Ji Liu1, Haobin Zhang1, Renhui Sun1, Yafeng Liu1, Zhangshuo Liu1, Aiguo Zhou2, Zhong‐Zhen Yu1
1State Key Laboratory of Organic–Inorganic Composites, College of Materials Science and Engineering, Beijing University of Chemical Technology, Beijing 100029, China
2School of Materials Science and Engineering, Henan Polytechnic University, Jiaozuo 454003, China
Tóm tắt
Ultrathin, lightweight, and flexible electromagnetic‐interference (EMI) shielding materials are urgently required to manage increasingly serious radiation pollution. 2D transition‐metal carbides (MXenes) are considered promising alternatives to graphene for providing excellent EMI‐shielding performance due to their outstanding metallic electrical conductivity. However, the hydrophilicity of MXene films may affect their stability and reliability when applied in moist or wet environments. Herein, for the first time, an efficient and facile approach is reported to fabricate freestanding, flexible, and hydrophobic MXene foam with reasonable strength by assembling MXene sheets into films followed by a hydrazine‐induced foaming process.
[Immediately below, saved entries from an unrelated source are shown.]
-- ==== Sys2Proof/Machine/JobRequests.lean ====
section
/-! DEFINITION. The job requests: SUBMIT_JOB (R22, R23), SET_URGENCY (R31), CANCEL_JOB (R35–R39), QUERY_JOB (R42). -/

namespace Sys2Proof.Machine

/-- SUBMIT_JOB (R22, R23): the work and the answer. -/
def onSubmitJob (body : List Byte) (s : State) : Work × Answer :=
  checked s (s.checkJob body) (fun x => done ((Work.start s).admitJob x.1 x.2))

/-- R31: an urgency is written into a job in WAITING or READY: the ready-since time of a READY job is restarted, and the
readiness notice is given when its urgency changed. -/
def Work.writeUrgency (w : Work) (id : JobId) (u : Nat) : Work :=
  match w.st.job? id with
  | none => w
  | some j =>
    if j.state = .ready then
      let w := w.mapJob id (fun x => { x with urgency := u, readySince := some w.st.now })
      if j.urgency ≠ u then w.noticeReady id j.aisle else w
    else if j.state = .waiting then w.mapJob id (fun x => { x with urgency := u })
    else w

/-- R31: the checks; the job, and the clamped urgency. -/
def State.checkUrgency (s : State) (req : Option UrgencyReq) : Except Result (JobId × Nat) := do
  let r ← needed req
  let j ← s.hostJob r.id
  if j.state.unstarted then .ok (j.id, clampUrgency r.urgency) else .error .wrongState

/-- R31: the urgency of a job and of its clearance job. -/
def Work.setUrgency (w : Work) (id : JobId) (u : Nat) : Work :=
  let w := w.writeUrgency id u
  match w.st.clearanceOf id with
  | some k => w.writeUrgency k.id u
  | none => w

/-- SET_URGENCY (R31): the work and the answer. -/
def onSetUrgency (req : Option UrgencyReq) (s : State) : Work × Answer :=
  checked s (s.checkUrgency req) (fun x => done ((Work.start s).setUrgency x.1 x.2))

/-- R35: a cancel of a job in LEAD, by its crane. -/
def cancelLead (s : State) (j : Job) (c : CraneNo) : Work × Answer :=
  if (s.crane c).state = .hold then ((Work.start s).cancelHold j.id c .host, { result := .cancelled })
  else if (s.crane c).order = .none then ((Work.start s).startAbort j.id c .host, { result := .pending })
  else refuse s .busy

/-- R35, R38: a cancel of a job in FETCH. R35's table answers TOO-LATE; R38 (with section 2.6, and BUSY in section 11.7) refuses a
cancel BUSY while the ABORT is outstanding, as it is between AT-SOURCE and ABORT-LATE. The model follows R38 there
(log entry 42). -/
def cancelFetch (s : State) (j : Job) : Work × Answer :=
  match j.crane with
  | some c => if (s.crane c).order = .abort then refuse s .busy else refuse s .tooLate
  | none => refuse s .tooLate

/-- R35: what a cancel does, by the job's state. -/
def cancelBody (s : State) (j : Job) : Work × Answer :=
  match j.state with
  | .waiting => ((Work.start s).cancelUnstarted j.id .host, { result := .cancelled })
  | .ready => ((Work.start s).cancelUnstarted j.id .host, { result := .cancelled })
  | .promised => refuse s .busy
  | .lead =>
    match j.crane with
    | some c => cancelLead s j c
    | none => refuse s .busy
  | .fetch => cancelFetch s j
  | .haul => refuse s .tooLate
  | .place => refuse s .tooLate
  | .stranded _ => ((Work.start s).cancelStranded j, { result := .cancelled })
  | .ended => refuse s .noSuchId

/-- CANCEL_JOB (R35): the work and the answer. -/
def onCancelJob (id : Option Nat) (s : State) : Work × Answer :=
  checked s (do s.hostJob (← needed id)) (cancelBody s)

/-- R42: a job's place counted from the head of its queue; the head is 1 (log entry 20). -/
def State.queuePlace (s : State) (j : Job) : Nat := (s.jtb.queues[j.queue].takeWhile (fun i => i != j.id)).length + 1

/-- QUERY_JOB (R42): the work and the answer. -/
def onQueryJob (id : Option Nat) (s : State) : Work × Answer :=
  checked s (do s.anyJob (← needed id)) (fun j => answered s (.job j (s.queuePlace j)))

end Sys2Proof.Machine
end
In striking contrast to well‐known hydrophilic MXene materials, the MXene foams surprisingly exhibit hydrophobic surfaces and outstanding water resistance and durability. More interestingly, a much enhanced EMI‐shielding effectiveness of ≈70 dB is achieved for the lightweight MXene foam as compared to its unfoamed film counterpart (53 dB) due to the highly efficient wave attenuation in the favorable porous structure. Therefore, the hydrophobic, flexible, and lightweight MXene foam with an excellent EMI‐shielding performance is highly promising for applications in aerospace and portable and wearable smart electronics.